Memorials to the Events of 9/11

"Spontaneous Memorial in Union Square"

Nathan Blaney, Image #216,
The September 11 Digital Archive, 12 April 2002
http://911digitalarchive.org/images/details/216
At 8:48 A.M. on September 11th, 2001, American Airlines Flight 11 crashed into One World Trade Center, the north tower. At 9:03 A.M., United Airlines Flight 175 crashed into Two World Trade Center, the south tower. By 10:30, both towers had collapsed in a cloud of smoke and debris, witnessed by a global television audience.

American embassies around the world immediately became the sites for spontaneous memorials in a massive outpouring of emotion.

Why were people around the world so deeply and immediately engaged in America’s tragedy?

On Saturday the 15th, the official number of missing in New York City was raised to 4,972. It was days before the number of people unaccounted for finally dropped below 3,000.

In those first days of terrible uncertainty, the family and friends of missing people papered sections of New York with posters of their loved ones, a new development in spontaneous memorials that was investigated by Marshall Sella in one of our resource materials.
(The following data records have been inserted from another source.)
theorem law_traceManual (s : State) (t : Nat) : Law 0x2000000000 s (traceManual s t) := by
  unfold traceManual
  try dsimp only
  repeat' first
    | with_reducible apply Law.refl
    | ((with_reducible apply Law.step); (case k => with_reducible apply law_updTrace); (case m => rfl))
    | with_reducible apply Law.ite
    | with_reducible apply LawO.ite
    | with_reducible apply Law.ite_snd
    | with_reducible apply Law.ite_fst
    | with_reducible apply LawO.next
    | with_reducible apply Law.cond
    | with_reducible apply Law.foldl
    | with_reducible apply Law.foldl_fst
    | with_reducible apply Law.foldl_snd
    | with_reducible apply Law.foldl_third
    | (intro _ _; try dsimp only)
    | (split <;> try dsimp only)
    | ((with_reducible apply Law.of_snd); (assumption))

end Sys2Proof.Machine
end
The article, “Missing: How a Grief Ritual is Born,” appeared in the New York Times Magazine on October 7, 2001.

Sella traced the evolution of the posters through several transformations. Initially they were a frantic effort to gain any possible information from hospitals, co-workers, or rescue workers. Then the posters began to include increasingly detailed physical descriptions, apparently to make identification of bodies possible. In a final evolution, some posters began to address the missing people directly in the way that Magdalia Rivera's school friends and neighbor wrote to her on the tree near where she was killed in Cambridge, Massachusetts (See the Introduction to Spontaneous Memorials).

The capacity of spontaneous memorials to render public space sacred seemed to make them an appropriate place for this intimate and direct expression of love and loss, as the posters in New York moved beyond hope to grief.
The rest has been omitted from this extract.